**Stored items from a collection:**
------------------------------

/-- R216, R219: the bytes received and not yet given to the application keep their order. A step adds an arriving byte
at the end, or gives the oldest to the host, or drops the handler's byte on a full queue (counted), or loses the
input register's at a disable; `RESET` apart, nothing else changes them. -/
def Obligations.ReceiveStreamConserved : Prop :=
  ∀ (i : Instr) (s t : State), exec i s = .next t → i ≠ .reset →
    t.rxStream = s.rxStream ∨
    (∃ b, i = .hwRxFrame b ∧ s.rxb = none ∧ t.rxStream = s.rxStream ++ [b]) ∨
    (∃ b, i = .hostDequeue ∧ t.result = .popped (some b) ∧ s.rxStream = b :: t.rxStream) ∨
    (∃ b, s.isr = some (.rxc2 b) ∧ s.params.rxCap ≤ s.rxq.length ∧ t.rxDropped = s.rxDropped + 1 ∧
      s.rxStream = s.rxq ++ [b] ++ s.rxb.toList ∧ t.rxStream = s.rxq ++ s.rxb.toList) ∨
    (s.rxen = true ∧ t.rxen = false ∧ t.rxb = none ∧ t.rxStream = s.rxq ++ heldRx s.isr)

/-! ## Contexts, interrupts, reset -/

/-- R237, R174, R236: a handler is entered only by its own operation, with its request 1, its enable bit 1 and no
handler running; so with every enable 0 none is entered. -/
def Obligations.DispatchNeedsRequestAndEnable : Prop :=
  ∀ (i : Instr) (s t : State), exec i s = .next t → s.isr = none → t.isr ≠ none →
    ∃ src, i = handlerOf src ∧ s.request src = true ∧ s.enable src = true ∧
      (s.rxcie = true ∨ s.udrie = true ∨ s.txcie = true)

/-- R241, R243, R43 (v): while a handler runs no other is entered and the host does not move: a step keeps the
handler's position, or takes it to the handler's next one, or returns; and `RESET` apart `host` is unchanged. -/
def Obligations.NoNestingAndTheHostWaits : Prop :=
  ∀ (i : Instr) (s t : State) (p : IsrProgress), exec i s = .next t → s.isr = some p → i ≠ .reset →
    t.host = s.host ∧ t.ctrlB = s.ctrlB ∧
    (t.isr = some p ∨
      (p = .txc1 ∧ ∃ r, t.isr = some (.txc2 r)) ∨ (p = .udre1 ∧ ∃ r, t.isr = some (.udre2 r)) ∨
      (p = .rxc1 ∧ ∃ b, t.isr = some (.rxc2 b)) ∨
      (t.isr = none ∧ p ≠ .txc1 ∧ p ≠ .udre1 ∧ p ≠ .rxc1))

/-- R244, R18, R167, R180: a host operation needs main context, and the host is single-threaded: while a handler runs,
or while another host operation is in progress, it does not happen. What a step that does not happen leaves is the
model's (log 4): the state as it was, and `blocked` as the result. -/
def Obligations.HostOperationsWaitTheirTurn : Prop :=
  ∀ (i : Instr) (s : State), agentOf i = .host →
    (s.isr ≠ none ∨ (∃ p, s.host = some p ∧ continuesHost i p = false)) →
    exec i s = .next { s with result := .blocked }

/-- R237, R186, R212, R188, R210: a handler's entry without its request or its enable, a handler's step from another
handler's position, the pump with no transmit handler, the end of a frame with the shift register empty, an arrival with
`RXEN = 0` or of a byte the character size cannot carry (log 15): none of them happens. Nor does an entry behind a pending
source that `IRQ_ORDER` ranks before it: that is the model's reading of the parameter of R240 and decision D17 (log 19).
What a step that does not happen leaves is the model's (log 4). -/
def Obligations.StepsWithoutTheirGuardDoNotHappen : Prop :=
  ∀ (i : Instr) (s : State),
    ((∃ src, i = handlerOf src ∧ s.isr = none ∧ (s.request src = false ∨ s.enable src = false ∨ s.outranked src = true)) ∨
      (i = .pump ∧ s.isr = none) ∨
      (agentOf i = .irq ∧ ∃ p, s.isr = some p ∧ continuesHandler i p = false) ∨
      (i = .hwTxDone ∧ s.tsr = none) ∨
      (∃ b, i = .hwRxFrame b ∧ (s.rxen = false ∨ ∃ n, sizeBits (fmtSize3 s.fmt) = some n ∧ 2 ^ n ≤ b.toNat))) →
    exec i s = .next { s with result := .blocked }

------------------------------

**TASK DIRECTIONS:**
Your answer should be the lines of the records that hold the string "hwRxFrame".

**WRITTEN SOLUTION:**
    (∃ b, i = .hwRxFrame b ∧ s.rxb = none ∧ t.rxStream = s.rxStream ++ [b]) ∨
      (∃ b, i = .hwRxFrame b ∧ (s.rxen = false ∨ ∃ n, sizeBits (fmtSize3 s.fmt) = some n ∧ 2 ^ n ≤ b.toNat))) →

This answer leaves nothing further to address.